┌────────

-- ==== Sys2Proof/Machine/Alu.lean ====
section
/-! DEFINITION. ALU register forms (R215–R217). -/
namespace Sys2Proof
namespace Machine

/-- What a command answers: this block always goes on. -/
abbrev Out := Host.Outcome State Fault Refusal

/-- Every field that names a pair is even (R199). -/
def even3 (a b c : Reg) : Bool := evenReg a && evenReg b && evenReg c

/-- A register form with wrapping, saturating and W64 arithmetic: `f` on words, `g` on pairs (R215, R216, R199). -/
def aluArith (i : Iss) (m : Arith) (rd ra rb : Reg) (f : Bool → Word → Word → Word) (g : BitVec 64 → BitVec 64 → BitVec 64)
    (s : State) : State :=
  match m with
  | .wide => s.issuePair i (even3 rd ra rb) rd (fun h => g (h.rpair ra) (h.rpair rb))
  | .wrap => s.issueVal i true rd (fun h => f false (h.rg ra) (h.rg rb))
  | .sat => s.issueVal i true rd (fun h => f true (h.rg ra) (h.rg rb))

/-- A register form with a W64 variant (R215, R199). -/
def aluWide (i : Iss) (wide : Bool) (rd ra rb : Reg) (f : Word → Word → Word) (g : BitVec 64 → BitVec 64 → BitVec 64)
    (s : State) : State :=
  if wide then s.issuePair i (even3 rd ra rb) rd (fun h => g (h.rpair ra) (h.rpair rb))
  else s.issueVal i true rd (fun h => f (h.rg ra) (h.rg rb))

/-- A register form on words. -/
def aluRR (i : Iss) (rd ra rb : Reg) (f : Word → Word → Word) (s : State) : State :=
  s.issueVal i true rd (fun h => f (h.rg ra) (h.rg rb))

/-- A one-source form. -/
def aluR (i : Iss) (rd ra : Reg) (f : Word → Word) (s : State) : State :=
  s.issueVal i true rd (fun h => f (h.rg ra))

/-- The shift amount: rb[4:0] (R211). -/
def sh5 (b : Word) : Nat := fld b 0 5
/-- The shift amount under W64: the low word's bits [5:0] (R211). -/
def sh6 (b : BitVec 64) : Nat := b.toNat % 64

/-- ADD (R215, R216). -/
def execAdd (i : Iss) (m : Arith) (rd ra rb : Reg) (s : State) : Out := .next (aluArith i m rd ra rb addW (· + ·) s)
/-- SUB (R215, R216). -/
def execSub (i : Iss) (m : Arith) (rd ra rb : Reg) (s : State) : Out := .next (aluArith i m rd ra rb subW (· - ·) s)
/-- AND (R215). -/
def execAnd (i : Iss) (w : Bool) (rd ra rb : Reg) (s : State) : Out := .next (aluWide i w rd ra rb (· &&& ·) (· &&& ·) s)
/-- OR (R215). -/
def execOr (i : Iss) (w : Bool) (rd ra rb : Reg) (s : State) : Out := .next (aluWide i w rd ra rb (· ||| ·) (· ||| ·) s)
/-- XOR (R215). -/
def execXor (i : Iss) (w : Bool) (rd ra rb : Reg) (s : State) : Out := .next (aluWide i w rd ra rb (· ^^^ ·) (· ^^^ ·) s)
/-- SHL (R215, R216). -/
def execShl (i : Iss) (m : Arith) (rd ra rb : Reg) (s : State) : Out :=
  .next (aluArith i m rd ra rb (fun sat a b => shlW sat a (sh5 b)) (fun a b => a <<< sh6 b) s)
/-- SHR (R215). -/
def execShr (i : Iss) (w : Bool) (rd ra rb : Reg) (s : State) : Out :=
  .next (aluWide i w rd ra rb (fun a b => a >>> sh5 b) (fun a b => a >>> sh6 b) s)
/-- SRA (R215). -/
def execSra (i : Iss) (w : Bool) (rd ra rb : Reg) (s : State) : Out :=
  .next (aluWide i w rd ra rb (fun a b => a.sshiftRight (sh5 b)) (fun a b => a.sshiftRight (sh6 b)) s)
/-- ROR (R215). -/
def execRor (i : Iss) (rd ra rb : Reg) (s : State) : Out := .next (aluRR i rd ra rb (fun a b => rorW a (sh5 b)) s)
/-- MUL (R215, R163: delay 2). -/
def execMul (i : Iss) (sat : Bool) (rd ra rb : Reg) (s : State) : Out :=
  .next (s.issueDelayed i rd (fun h => mulW sat (h.rg ra) (h.rg rb)))
/-- MULH (R215: delay 2). -/
def execMulh (i : Iss) (rd ra rb : Reg) (s : State) : Out :=
  .next (s.issueDelayed i rd (fun h => hiW (mulS (h.rg ra) (h.rg rb))))
/-- MULHU (R215: delay 2). -/
def execMulhu (i : Iss) (rd ra rb : Reg) (s : State) : Out :=
  .next (s.issueDelayed i rd (fun h => hiW (mulU (h.rg ra) (h.rg rb))))
/-- DIV (R215, R217). -/
def execDiv (i : Iss) (rd ra rb : Reg) (s : State) : Out := .next (aluRR i rd ra rb divS s)
/-- DIVU (R217). -/
def execDivu (i : Iss) (rd ra rb : Reg) (s : State) : Out := .next (aluRR i rd ra rb divU s)
/-- REM (R217). -/
def execRem (i : Iss) (rd ra rb : Reg) (s : State) : Out := .next (aluRR i rd ra rb remS s)
/-- REMU (R217). -/
def execRemu (i : Iss) (rd ra rb : Reg) (s : State) : Out := .next (aluRR i rd ra rb remU s)
/-- MIN (R215). -/
def execMin (i : Iss) (rd ra rb : Reg) (s : State) : Out := .next (aluRR i rd ra rb (fun a b => if a.slt b then a else b) s)
/-- MAX (R215). -/
def execMax (i : Iss) (rd ra rb : Reg) (s : State) : Out := .next (aluRR i rd ra rb (fun a b => if b.slt a then a else b) s)
/-- MINU (R215). -/
def execMinu (i : Iss) (rd ra rb : Reg) (s : State) : Out := .next (aluRR i rd ra rb (fun a b => if a.ult b then a else b) s)
/-- MAXU (R215). -/
def execMaxu (i : Iss) (rd ra rb : Reg) (s : State) : Out := .next (aluRR i rd ra rb (fun a b => if b.ult a then a else b) s)
/-- SEL (R215). -/
def execSel (i : Iss) (rd ra rb rc : Reg) (s : State) : Out :=
  .next (s.issueVal i true rd (fun h => if h.rg rc ≠ 0#32 then h.rg ra else h.rg rb))
/-- MOV (R215). -/
def execMov (i : Iss) (w : Bool) (rd ra : Reg) (s : State) : Out :=
  .next (if w then s.issuePair i (evenReg rd && evenReg ra) rd (fun h => h.rpair ra) else aluR i rd ra id s)
/-- NOT (R215). -/
def execNot (i : Iss) (rd ra : Reg) (s : State) : Out := .next (aluR i rd ra (fun a => ~~~ a) s)
/-- NEG (R216). -/
def execNeg (i : Iss) (sat : Bool) (rd ra : Reg) (s : State) : Out := .next (aluR i rd ra (negW sat) s)
/-- ABS (R216). -/
def execAbs (i : Iss) (sat : Bool) (rd ra : Reg) (s : State) : Out := .next (aluR i rd ra (absW sat) s)
/-- CLZ (R215). -/
def execClz (i : Iss) (rd ra : Reg) (s : State) : Out := .next (aluR i rd ra (fun a => BitVec.ofNat 32 (leadZeros a 32)) s)
/-- POPC (R215). -/
def execPopc (i : Iss) (rd ra : Reg) (s : State) : Out := .next (aluR i rd ra (fun a => BitVec.ofNat 32 (popCount a 32)) s)
/-- BSWAP (R215). -/
def execBswap (i : Iss) (rd ra : Reg) (s : State) : Out := .next (aluR i rd ra swapBytes s)
/-- ANDN (R215). -/
def execAndn (i : Iss) (rd ra rb : Reg) (s : State) : Out := .next (aluRR i rd ra rb (fun a b => a &&& ~~~ b) s)

end Machine
end Sys2Proof
end

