-- ==== Sys2Proof/Machine/Detector.lean ====
section
/-! DEFINITION. The deadlock detector (R265–R271). -/
namespace Sys2Proof
namespace Machine

/-- The partner that an end of a channel is (R265). -/
def State.partnerOf (s : State) (ep : Word) : Partner :=
  match epKind ep with
  | 0 => .never
  | 1 => .thread (s.copyA (epUnit ep))
  | _ => .live

/-- The partner at the other end of a port's channel; an unbound port can never be ready (R239, R265). -/
def State.portPartner (s : State) (t p : Nat) : Partner :=
  let b := (s.thr t).port p
  if !b.bound then .never else s.partnerOf (if b.recv then (s.chan b.ch).sendEp else (s.chan b.ch).recvEp)

/-- A named port is ready (R239). -/
def State.portReady (s : State) (t p : Nat) : Bool :=
  let b := (s.thr (s.copyA t)).port p
  b.bound && (if b.recv then !(s.chan b.ch).msgs.isEmpty else decide (0 < s.freeWords b.ch))

/-- The ports that a SLEEP names. -/
def sleepPorts (ga : Word) : List Nat := members 8 (fun p => ga.getLsbD (8 + p))

/-- The node of thread `t`, if it is one (R265): a held thread; a parked operation without a timeout; a port sleep. -/
def State.node (s : State) (t : Nat) : Option WNode :=
  let h := s.thr t
  if h.copyB || decide (h.cls = .idle) then none
  else if h.halted then some { t := t, held := true, tag := h.haltTag, stamp := 0, partners := [] }
  else if h.restarting || decide (s.standState h.stand ≠ 1) then none
  else match h.park, h.stall with
    | some p, _ =>
      if p.op.timeout.isSome then none
      else some { t := t, held := false, tag := p.stamp, stamp := p.stamp, partners := [s.portPartner t p.op.port] }
    | none, .sleep ga =>
      if fld ga 0 8 = 0 ∧ fld ga 8 8 ≠ 0 ∧ (sleepPorts ga).all (fun p => !s.portReady t p) then
        some { t := t, held := false, tag := h.sleepStamp, stamp := h.sleepStamp, partners := (sleepPorts ga).map (s.portPartner t) }
      else none
    | _, _ => none

/-- A partner leaves its waiter in D: never, or a thread in D (R266). -/
def Partner.keeps (d : List WNode) : Partner → Bool
  | .never => true
  | .live => false
  | .thread t => d.any (fun n => decide (n.t = t))

/-- D reduced: waiters with a partner outside D leave it, until none does (R266). -/
def reduceD : Nat → List WNode → List WNode
  | 0, d => d
  | f + 1, d => reduceD f (d.filter (fun n => n.held || n.partners.all (Partner.keeps d)))

/-- Two nodes of which one is a partner of the other. -/
def linked (a b : WNode) : Bool := a.partners.contains (.thread b.t) || b.partners.contains (.thread a.t)

/-- A group grown by the nodes linked to it. -/
def grow : Nat → List WNode → List WNode → List WNode × List WNode
  | 0, g, rest => (g, rest)
  | f + 1, g, rest =>
    let more := rest.filter (fun n => g.any (linked n))
    if more.isEmpty then (g, rest) else grow f (g ++ more) (rest.filter (fun n => !g.any (linked n)))

/-- D divided into groups; a group with no waiter is discarded (R266). -/
def groupsOf : Nat → List WNode → List (List WNode)
  | 0, _ => []
  | _, [] => []
  | f + 1, n :: r =>
    let q := grow r.length [n] r
    if q.1.all (·.held) then groupsOf f q.2 else q.1 :: groupsOf f q.2

/-- The groups of a set of nodes. -/
def deadGroups (ns : List WNode) : List (List WNode) := let d := reduceD ns.length ns; groupsOf d.length d

/-- A group holds a held thread: it is debug-held (R266). -/
def isHeld (g : List WNode) : Bool := g.any (·.held)
/-- A group as the next snapshot compares it (R267). -/
def asGroup (g : List WNode) : WGroup := { held := isHeld g, members := g.map (fun n => (n.t, n.tag)) }

/-- The confirmed members of a group (R267): members, with the same tag, of a group of the same class one snapshot before. -/
def confirmed (prev : List WGroup) (g : List WNode) : List WNode :=
  g.filter (fun n => prev.any (fun p => decide (p.held = isHeld g) && p.members.contains (n.t, n.tag)))

/-- The oldest waiter of a group: the smallest stamp, then the lowest thread number (R270). -/
def oldest (g : List WNode) : Option WNode :=
  (g.filter (fun n => !n.held)).foldl (fun o n =>
    match o with
    | none => some n
    | some m => if n.stamp < m.stamp ∨ (n.stamp = m.stamp ∧ n.t < m.t) then some n else some m) none

/-- A member's waiter record carries the reported mark (R269). -/
def State.marked (s : State) (n : WNode) : Bool :=
  match (s.thr n.t).park with
  | some p => decide (p.stamp = n.tag) && p.marked
  | none => decide ((s.thr n.t).sleepStamp = n.tag) && (s.thr n.t).sleepMarked

/-- A member of a debug-held group has been acted on before (R269): its waiter record carries the mark; a held thread, which has none,
by its halt. -/
def State.heldMarked (s : State) (n : WNode) : Bool :=
  if n.held then s.det.heldSeen.contains (n.t, n.tag)
  else match (s.thr n.t).park with
    | some p => decide (p.stamp = n.tag) && p.heldMark
    | none => decide ((s.thr n.t).sleepStamp = n.tag) && (s.thr n.t).sleepHeld
/-- A waiter of a debug-held group marked (R269). It may still be acted on as a member of a deadlocked group later (R271). -/
def State.heldMarkOne (s : State) (n : WNode) : State :=
  s.modThr n.t (fun h =>
    match h.park with
    | some p => if p.stamp = n.tag then { h with park := some { p with heldMark := true } } else h
    | none => if h.sleepStamp = n.tag then { h with sleepHeld := true } else h)

/-- A member's waiter record marked as reported (R269). -/
def State.mark (s : State) (n : WNode) : State :=
  s.modThr n.t (fun h =>
    match h.park with
    | some p => if p.stamp = n.tag then { h with park := some { p with marked := true } } else h
    | none => if h.sleepStamp = n.tag then { h with sleepMarked := true } else h)

/-- The policy of a group applied to its oldest waiter, by its tag (R270): a port sleep ends in both copies of a twinned thread. -/
def State.policy (s : State) (t tag st pol : Nat) : State :=
  match pol with
  | 1 =>
    match (s.thr t).park, (s.thr t).stall with
    | some p, _ => if p.stamp = tag then s.modThr t (fun h => { h with park := some { p with broken := true } }) else s
    | none, .sleep _ =>
      if (s.thr t).sleepStamp = tag then s.each (s.copies t) (fun s t => s.modThr t (fun h => { h with stall := .none })) else s
    | _, _ => s
  | 2 => s.askStand st 5 0
  | _ => s

/-- The member mask of a group, word `i`. -/
def memberWord (g : List WNode) (i : Nat) : Word := BitVec.ofNat 32 (maskOf 32 (fun j => g.any (fun n => decide (n.t = 32 * i + j))))

/-- A deadlocked group acted on (R269, R270). -/
def State.actDead (s : State) (g : List WNode) : State :=
  match oldest g with
  | none => s
  | some o =>
    if g.all s.marked then s
    else
      let st := (s.thr o.t).stand
      let pol := if s.rfld (rStcCfg st) 0 2 = 3 then 0 else s.rfld (rStcCfg st) 0 2
      let w := (s.reg rMcDlStat &&& 0xE#32) ||| 1#32 |||
        BitVec.ofNat 32 ((g.length % 256) * 2 ^ 4 + (o.t % 128) * 2 ^ 12 + pol * 2 ^ 20 + st * 2 ^ 24)
      let s := s.setReg rMcDlStat w
      let s := s.each [0, 1, 2, 3] (fun s i => s.setReg (rMcDlSet i) (memberWord g i))
      let s := ((s.rcount rMcDlCnt 0 16 1).recBin 0x04 0x01 0 (min 15 (g.length - 1)) 2).pulse 256
      let s := g.foldl State.mark s
      if s.rbit (rStcCfg st) 9 then
        let s := (s.rset rMcDlStat 3).freezeTrigger 3
        { s with det := { s.det with due := s.det.due ++ [(o.t, o.tag, st, pol)] } }
      else s.policy o.t o.tag st pol

/-- A debug-held group reported (R271), when it holds an unmarked member; its waiters are marked (R269). -/
def State.actHeld (s : State) (g : List WNode) : State :=
  if g.all s.heldMarked then s
  else
    let s := (s.rset rMcDlStat 1).rcount rMcDlCnt 16 16 1
    let s := s.each [0, 1, 2, 3] (fun s i => s.setReg (rMcDlHeld i) (memberWord g i))
    let s := (g.filter (fun n => !n.held)).foldl State.heldMarkOne s
    { s with det := { s.det with heldSeen := (g.filter (·.held)).map (fun n => (n.t, n.tag)) ++ s.det.heldSeen } }

/-- Groups in rising order of their oldest waiter's stamp (R270). -/
def byStamp (gs : List (List WNode)) : List (List WNode) :=
  gs.mergeSort (fun a b => decide (((oldest a).map (·.stamp)).getD 0 ≤ ((oldest b).map (·.stamp)).getD 0))

/-- DEADLOCK_SNAPSHOT (R266, R267): every waiter, port sleep and halt recorded; only in RUN. -/
def execDeadlockSnapshot (s : State) : Out :=
  .next (if s.mode = .run then
    { s with det := { s.det with busy := true, snap := (List.range 128).filterMap s.node } } else s)

/-- DEADLOCK_ANALYSIS_END (R266–R271): confirmed members, reduced once more, are acted on. -/
def execDeadlockAnalysisEnd (s : State) : Out :=
  .next (s.gated (if s.det.busy then
    let gs := deadGroups s.det.snap
    let act := gs.flatMap (fun g => (deadGroups (confirmed s.det.prev g)).map (fun c => (isHeld g, c)))
    let s1 := { s with det := { s.det with busy := false, snap := [], prev := gs.map asGroup } }
    let s2 := (byStamp ((act.filter (fun p => !p.1)).map Prod.snd)).foldl State.actDead s1
    ((act.filter (fun p => p.1)).map Prod.snd).foldl State.actHeld s2
  else s))

/-- Policies held since a freeze, applied after a debugger resume (R270, R538). -/
def State.duePolicies (s : State) : State :=
  let s1 := { s with det := { s.det with due := [] } }
  s.det.due.foldl (fun s p => s.policy p.1 p.2.1 p.2.2.1 p.2.2.2) s1

end Machine
end Sys2Proof
end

└────────

**EXERCISE DETAILS:** Of all the entries above, repeat only the lines from the line that has "def State.actDead (s" to the line that has "let s := (s.rset rMcDlStat 3).freezeTrigger", both lines included, exactly.

**RESULT:**
def State.actDead (s : State) (g : List WNode) : State :=
  match oldest g with
  | none => s
  | some o =>
    if g.all s.marked then s
    else
      let st := (s.thr o.t).stand
      let pol := if s.rfld (rStcCfg st) 0 2 = 3 then 0 else s.rfld (rStcCfg st) 0 2
      let w := (s.reg rMcDlStat &&& 0xE#32) ||| 1#32 |||
        BitVec.ofNat 32 ((g.length % 256) * 2 ^ 4 + (o.t % 128) * 2 ^ 12 + pol * 2 ^ 20 + st * 2 ^ 24)
      let s := s.setReg rMcDlStat w
      let s := s.each [0, 1, 2, 3] (fun s i => s.setReg (rMcDlSet i) (memberWord g i))
      let s := ((s.rcount rMcDlCnt 0 16 1).recBin 0x04 0x01 0 (min 15 (g.length - 1)) 2).pulse 256
      let s := g.foldl State.mark s
      if s.rbit (rStcCfg st) 9 then
        let s := (s.rset rMcDlStat 3).freezeTrigger 3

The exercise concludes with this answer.